The efficiency frontier under expected return—expected loss model is qualitatively similar to that under the mean–variance approach. The mean-absolute deviation approach (Konno & Yamazaki, 1991) can be viewed as the expected return—expected loss model with an endogenous reference point that is equal to the expected return of a security. The mean-Gini approach (Shalit & Yitzhaki, 1984; Yitzhaki, 1982) can be viewed as the expected return—expected loss model with an endogenous state-dependent reference point. Finally, the expected return—expected loss model is overlapping with prospect theory (Kahneman & Tversky, 1979; Tversky & Kahneman, 1992). A special case of the former, when an investor linearly trade-offs expected returns and expected losses, is also a special case of the latter, when a decision-maker has a piece-wise linear value function without any probability weighting.
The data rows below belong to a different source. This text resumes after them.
-- ==== Sys2Proof/Laws/Bits.lean ====
section
/-! SUPPORT. Bit strings and numbers: lengths, and `bin` and `natOf` as inverses. -/

namespace Sys2Proof.Machine

@[simp] theorem bin_zero (v : Nat) : bin 0 v = [] := rfl

@[simp] theorem bin_length (n v : Nat) : (bin n v).length = n := by
  induction n with
  | zero => rfl
  | succ n ih => simp [bin, ih]

theorem natOf_foldl (b : Bits) (a : Nat) :
    b.foldl (fun acc x => 2 * acc + x.toNat) a = a * 2 ^ b.length + natOf b := by
  induction b generalizing a with
  | nil => simp [natOf]
  | cons x b ih =>
    simp only [natOf, List.foldl_cons, List.length_cons]
    rw [ih, ih (2 * 0 + x.toNat)]
    ring

@[simp] theorem natOf_nil : natOf [] = 0 := rfl

theorem natOf_cons (x : Bool) (b : Bits) : natOf (x :: b) = x.toNat * 2 ^ b.length + natOf b := by
  rw [natOf, List.foldl_cons, natOf_foldl]
  simp

theorem natOf_append (a b : Bits) : natOf (a ++ b) = natOf a * 2 ^ b.length + natOf b := by
  rw [natOf, List.foldl_append, natOf_foldl]
  rfl

theorem natOf_lt (b : Bits) : natOf b < 2 ^ b.length := by
  induction b with
  | nil => simp
  | cons x b ih =>
    rw [natOf_cons, List.length_cons, pow_succ]
    cases x <;> simp <;> omega

/-- Reading back what `bin` wrote gives the number modulo 2^n (R12, R51, R55). -/
theorem natOf_bin (n v : Nat) : natOf (bin n v) = v % 2 ^ n := by
  induction n with
  | zero => simp [Nat.mod_one]
  | succ n ih =>
    rw [bin, natOf_cons, bin_length, ih, Nat.testBit_eq_decide_div_mod_eq, Nat.mod_pow_succ]
    rcases Nat.mod_two_eq_zero_or_one (v / 2 ^ n) with h | h <;> simp [h, Nat.add_comm]

theorem natOf_bin_of_lt {n v : Nat} (h : v < 2 ^ n) : natOf (bin n v) = v := by
  rw [natOf_bin, Nat.mod_eq_of_lt h]

theorem bin_mod (n v : Nat) : bin n (v % 2 ^ n) = bin n v := by
  have key : ∀ m, m ≤ n → bin m (v % 2 ^ n) = bin m v := by
    intro m
    induction m with
    | zero => simp
    | succ m ih =>
      intro hm
      have hlt : m < n := hm
      simp [bin, ih (Nat.le_of_lt hlt), Nat.testBit_mod_two_pow, hlt]
  exact key n le_rfl

/-- Every bit string is the `bin` of the number it reads as. -/
theorem bin_natOf (b : Bits) : bin b.length (natOf b) = b := by
  induction b with
  | nil => rfl
  | cons x b ih =>
    have hlt := natOf_lt b
    rw [List.length_cons, bin, natOf_cons, Nat.testBit_eq_decide_div_mod_eq]
    congr 1
    · rw [Nat.mul_comm, Nat.mul_add_div (by positivity), Nat.div_eq_of_lt hlt]
      cases x <;> simp
    · conv_rhs => rw [← ih]
      rw [← bin_mod, Nat.mul_comm, Nat.mul_add_mod, bin_mod]

@[simp] theorem take_bin_append (n v : Nat) (b : Bits) : (bin n v ++ b).take n = bin n v := by
  simp

@[simp] theorem drop_bin_append (n v : Nat) (b : Bits) : (bin n v ++ b).drop n = b := by
  have h := List.drop_left (l₁ := bin n v) (l₂ := b)
  rwa [bin_length] at h

@[simp] theorem unpackBytes_length (bytes : List Byte) : (unpackBytes bytes).length = 8 * bytes.length := by
  induction bytes with
  | nil => rfl
  | cons y ys ih => simp [unpackBytes, List.flatMap_cons] at ih ⊢; omega

@[simp] theorem packBytes_length (b : Bits) : (packBytes b).length = (b.length + 7) / 8 := by simp [packBytes]

theorem padCount_aligns (len : Nat) : (len + padCount len) % 8 = 0 := by unfold padCount; omega

theorem padCount_lt (len : Nat) : padCount len < 8 := by unfold padCount; omega

end Sys2Proof.Machine
end

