/-- `SinkPut` on a sink that does not fail appends the bits of its fields in order, however the answers are listed (R51). -/
theorem sinkPut_ok (fs : List Field) (r : EncRun) (k : EncRun → EncResult)
    (h : ∀ a ∈ r.answers, a = SinkAnswer.ok) :
    ∃ rest, (∀ a ∈ rest, a = SinkAnswer.ok) ∧
      sinkPut fs r k = k { r with sink := r.sink.append (fieldsBits fs), answers := rest } := by
  induction fs generalizing r with
  | nil => exact ⟨r.answers, h, by simp [sinkPut, Sink.append]⟩
  | cons f fs ih =>
    by_cases hw : f.width = 0
    · obtain ⟨rest, hr, e⟩ := ih r h
      refine ⟨rest, hr, ?_⟩
      have hb : f.bits = [] := by simp [Field.bits, hw]
      simp [sinkPut, hw, e, hb]
    · obtain ⟨rest, hr, e⟩ := ih { r with sink := ⟨r.sink.bits ++ f.bits, false || r.sink.flushed⟩,
                                          answers := r.answers.tail } (tail_all h)
      refine ⟨rest, hr, ?_⟩
      rw [sinkPut, if_neg hw, sinkWrite, sinkAccess_ok _ _ _ _ h, e]
      simp [Sink.append, List.append_assoc]

/-! ### The source -/

/-- All that one source read can do (R55, R261, R271). -/
theorem sourceRead_cases (n : Nat) (r : DecRun) (k : Nat → DecRun → DecResult) :
    ((r.answers = [] ∨ ∃ rest, r.answers = .ok :: rest) ∧
        ((r.source.rpos + n ≤ r.source.bits.length ∧
            sourceRead n r k
              = k (natOf (r.source.left.take n))
                  { r with source := r.source.advance n, answers := r.answers.tail }) ∨
          (r.source.bits.length < r.source.rpos + n ∧
            sourceRead n r k = DecRun.truncated { r with answers := r.answers.tail }))) ∨
      (∃ rest, r.answers = .never :: rest ∧ sourceRead n r k = .waits { r with answers := rest }) ∨
      (∃ rest, r.answers = .reset :: rest ∧ sourceRead n r k = .abandoned { r with answers := rest }) := by
  obtain ⟨regs, source, answers, free⟩ := r
  match answers with
  | [] =>
    refine .inl ⟨.inl rfl, ?_⟩
    by_cases h : source.rpos + n ≤ source.bits.length
    · exact .inl ⟨h, by simp [sourceRead, sourceTake, h]⟩
    · exact .inr ⟨by simpa using h, by simp [sourceRead, sourceTake, h]⟩
  | .ok :: rest =>
    refine .inl ⟨.inr ⟨rest, rfl⟩, ?_⟩
    by_cases h : source.rpos + n ≤ source.bits.length
    · exact .inl ⟨h, by simp [sourceRead, sourceTake, h]⟩
    · exact .inr ⟨by simpa using h, by simp [sourceRead, sourceTake, h]⟩
  | .never :: rest => exact .inr (.inl ⟨rest, rfl, rfl⟩)
  | .reset :: rest => exact .inr (.inr ⟨rest, rfl, rfl⟩)

theorem Source.left_length (c : Source) : c.left.length = c.bits.length - c.rpos := by simp [Source.left]

/-- A read that the source answers and has the bits for. -/
theorem sourceRead_take {n : Nat} {r : DecRun} {b rest : Bits} (k : Nat → DecRun → DecResult)
    (h : ∀ a ∈ r.answers, a = SourceAnswer.ok) (hl : r.source.left = b ++ rest) (hb : b.length = n) (hn : 0 < n) :
    sourceRead n r k = k (natOf b) { r with source := r.source.advance n, answers := r.answers.tail } := by
  have hlen := Source.left_length r.source
  rw [hl, List.length_append, hb] at hlen
  have hle : r.source.rpos + n ≤ r.source.bits.length := by omega
  have htake : r.source.left.take n = b := by rw [hl, ← hb]; simp
  rcases sourceRead_cases n r k with ⟨_, ⟨_, e⟩ | ⟨hlt, _⟩⟩ | ⟨_, ha, _⟩ | ⟨_, ha, _⟩
  · rw [e, htake]
  · omega
  · rw [ha] at h; simpa using h .never
  · rw [ha] at h; simpa using h .reset

/-- A read of a field that was written with `bin` gives back its number (R51, R55). -/
theorem sourceRead_bin {n v : Nat} {r : DecRun} {rest : Bits} (k : Nat → DecRun → DecResult)
    (h : ∀ a ∈ r.answers, a = SourceAnswer.ok) (hl : r.source.left = bin n v ++ rest) (hv : v < 2 ^ n) (hn : 0 < n) :
    sourceRead n r k = k v { r with source := r.source.advance n, answers := r.answers.tail } := by
  rw [sourceRead_take k h hl (bin_length n v) hn, natOf_bin_of_lt hv]
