/-- A source read: the command may wait or end with a short read, the registers being as they are, and else goes on. -/
theorem sourceRead_ends {answers : List SourceAnswer} {n : Nat} {r : DecRun} {k : Nat → DecRun → DecResult}
    (ha : r.answers <:+ answers) (hwait : Q none r.regs)
    (hshort : Q (some Status.eTruncated.code) (r.regs.enterError .eTruncated))
    (hk : ∀ v (r' : DecRun), r'.regs = r.regs → r'.answers <:+ answers → (k v r').Ends answers Q) :
    (sourceRead n r k).Ends answers Q := by
  have htail : r.answers.tail <:+ answers := (List.tail_suffix _).trans ha
  obtain ⟨-, ⟨-, e⟩ | ⟨-, e⟩⟩ | ⟨rest, h, e⟩ | ⟨rest, h, e⟩ := sourceRead_cases n r k <;> rw [e]
  · exact hk _ _ rfl htail
  · exact ⟨hshort, htail⟩
  · exact hwait
  · exact ha.subset (by simp [h])

/-! ### What a command does to `misuse` (R26) -/

/-- The rule of R26 for one command: `misuse` stays set, and a response of `E_MISUSE` or `E_ILLEGAL` leaves it set. -/
def MisuseRecorded (before : Bool) (st : Option (BitVec 8)) (r : Regs) : Prop :=
  (before = true → r.misuse = true) ∧ (st = some 0x20 ∨ st = some 0x21 → r.misuse = true)

section MisuseRecorded

variable {before : Bool} {r : Regs}

theorem misuseRecorded_silent (hm : before = true → r.misuse = true) : MisuseRecorded before none r :=
  ⟨hm, fun h => by simp at h⟩

theorem misuseRecorded_of_ne {st : BitVec 8} (hm : before = true → r.misuse = true) (hst : st ≠ 0x20 ∧ st ≠ 0x21) :
    MisuseRecorded before (some st) r :=
  ⟨hm, fun h => (h.elim (fun h => hst.1 (Option.some.inj h)) fun h => hst.2 (Option.some.inj h)).elim⟩

theorem misuseRecorded_setMisuse (st : Option (BitVec 8)) : MisuseRecorded before st r.setMisuse :=
  ⟨fun _ => rfl, fun _ => rfl⟩

/-- A stored error is no use error's code, so that responding it breaks no rule of `misuse` (R25, R231). -/
theorem errInv_err_ne {codes : List Status} (h : r.ErrInv codes) (hp : r.phase = .error)
    (hc : ∀ x ∈ codes, x.code ≠ 0x20 ∧ x.code ≠ 0x21) : r.err ≠ 0x20 ∧ r.err ≠ 0x21 := by
  obtain ⟨x, hx, e⟩ := h.2 hp
  exact e ▸ hc x hx

end MisuseRecorded

section Encoder

variable {before : Bool} {answers : List SinkAnswer} {r : EncRun} {k : EncRun → EncResult}

theorem EncRun.misuse_ends (x : Status) (ha : r.answers <:+ answers) :
    (r.misuse x).Ends answers (MisuseRecorded before) :=
  ⟨misuseRecorded_setMisuse _, ha⟩

theorem sinkAccess_recorded {b : Bits} {fl : Bool} (hm : before = true → r.regs.misuse = true)
    (ha : r.answers <:+ answers)
    (hk : ∀ r' : EncRun, (before = true → r'.regs.misuse = true) → r'.answers <:+ answers →
      (k r').Ends answers (MisuseRecorded before)) :
    (sinkAccess b fl r k).Ends answers (MisuseRecorded before) :=
  sinkAccess_ends ha (misuseRecorded_silent hm) (misuseRecorded_of_ne hm (by decide)) fun r' hr => hk r' (by rwa [hr])

theorem sinkPut_recorded {fs : List Field} (hm : before = true → r.regs.misuse = true) (ha : r.answers <:+ answers)
    (hk : ∀ r' : EncRun, (before = true → r'.regs.misuse = true) → r'.answers <:+ answers →
      (k r').Ends answers (MisuseRecorded before)) :
    (sinkPut fs r k).Ends answers (MisuseRecorded before) :=
  sinkPut_ends ha (misuseRecorded_silent hm) (misuseRecorded_of_ne hm (by decide)) fun r' hr => hk r' (by rwa [hr])

/-- Every command of the encoder that ends well responds `OK`. -/
theorem EncRun.respondOk_recorded (rval : Value) (hm : before = true → r.regs.misuse = true)
    (ha : r.answers <:+ answers) :
    (EncResult.respond Status.ok.code 0 rval r).Ends answers (MisuseRecorded before) :=
  ⟨misuseRecorded_of_ne hm (by decide), ha⟩

theorem encHeaderBody_recorded (t0 : Time) (hm : before = true → r.regs.misuse = true) (ha : r.answers <:+ answers) :
    (encHeaderBody t0 r).Ends answers (MisuseRecorded before) :=
  sinkAccess_recorded hm ha fun _ hm' ha' => EncRun.respondOk_recorded 0 hm' ha'

@[simp] theorem encTime_misuse (t : Time) (q : Regs) : (encTime t q).1.misuse = q.misuse := rfl

@[simp] theorem encValue_misuse (v : Value) (q : Regs) : (encValue v q).1.misuse = q.misuse := by
  unfold encValue
  dsimp only
  split_ifs <;> rfl

@[simp] theorem encPointEffect_misuse (t : Time) (v : Value) (q : Regs) :
    (encPointEffect t v q).1.misuse = q.misuse := by
  unfold encPointEffect
  split_ifs
  · rfl
  · simp

theorem encPointBody_recorded (t : Time) (v : Value) (hm : before = true → r.regs.misuse = true)
    (ha : r.answers <:+ answers) : (encPointBody t v r).Ends answers (MisuseRecorded before) :=
  sinkPut_recorded (by simpa using hm) ha fun _ hm' ha' => EncRun.respondOk_recorded 0 hm' ha'

theorem encFinishBody_recorded (hm : before = true → r.regs.misuse = true) (ha : r.answers <:+ answers) :
    (encFinishBody r).Ends answers (MisuseRecorded before) :=
  sinkPut_recorded hm ha fun _ hm' ha' =>
    sinkAccess_recorded hm' ha' fun _ hm'' ha'' => EncRun.respondOk_recorded 0 hm'' ha''

theorem encRdregBody_recorded (idx : BitVec 3) (hm : before = true → r.regs.misuse = true)
    (ha : r.answers <:+ answers) : (encRdregBody idx r).Ends answers (MisuseRecorded before) := by
  unfold encRdregBody
  split_ifs
  · exact EncRun.misuse_ends _ ha
  · exact EncRun.respondOk_recorded _ hm ha

theorem encAdmit_recorded {need : Phase} {body : EncRun → EncResult} (hm : before = true → r.regs.misuse = true)
    (ha : r.answers <:+ answers) (he : r.regs.ErrInv [.eIO])
    (hbody : (body r).Ends answers (MisuseRecorded before)) :
    (encAdmit need r body).Ends answers (MisuseRecorded before) := by
  obtain ⟨hp, e⟩ | ⟨-, -, e⟩ | ⟨-, -, e⟩ := encAdmit_cases need r body <;> rw [e]
  · exact ⟨misuseRecorded_of_ne hm (errInv_err_ne he hp (by decide)), ha⟩
  · exact EncRun.misuse_ends _ ha
  · exact hbody

end Encoder

section Decoder

variable {before : Bool} {answers : List SourceAnswer} {r : DecRun}

theorem DecRun.misuse_ends (x : Status) (ha : r.answers <:+ answers) :
    (r.misuse x).Ends answers (MisuseRecorded before) :=
  ⟨misuseRecorded_setMisuse _, ha⟩

theorem DecRun.raise_recorded {x : Status} (hm : before = true → r.regs.misuse = true) (ha : r.answers <:+ answers)
    (hx : x.code ≠ 0x20 ∧ x.code ≠ 0x21) : (r.raise x).Ends answers (MisuseRecorded before) :=
  ⟨misuseRecorded_of_ne hm hx, ha⟩

theorem sourceRead_recorded {n : Nat} {k : Nat → DecRun → DecResult} (hm : before = true → r.regs.misuse = true)
    (ha : r.answers <:+ answers)
    (hk : ∀ v (r' : DecRun), (before = true → r'.regs.misuse = true) → r'.answers <:+ answers →
      (k v r').Ends answers (MisuseRecorded before)) :
    (sourceRead n r k).Ends answers (MisuseRecorded before) :=
  sourceRead_ends ha (misuseRecorded_silent hm) (misuseRecorded_of_ne hm (by decide))
    fun v r' hr => hk v r' (by rwa [hr])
One possible criticism of the expected return—expected loss model is that the model predicts no diversification in a bear market when all securities yield negative returns (since the security with the smallest loss is then also the security with the highest expected return). Yet, in such a relatively rare stock market where all securities yield negative returns, the assumption that investors maintain zero return as their reference point is not realistic. On such a bear market the investors would lose money anyway and they might be concerned with avoiding larger losses so that their reference point is a negative return. With a negative reference point, the expected return—expected loss model predicts diversification on a bear market when all securities yield negative returns.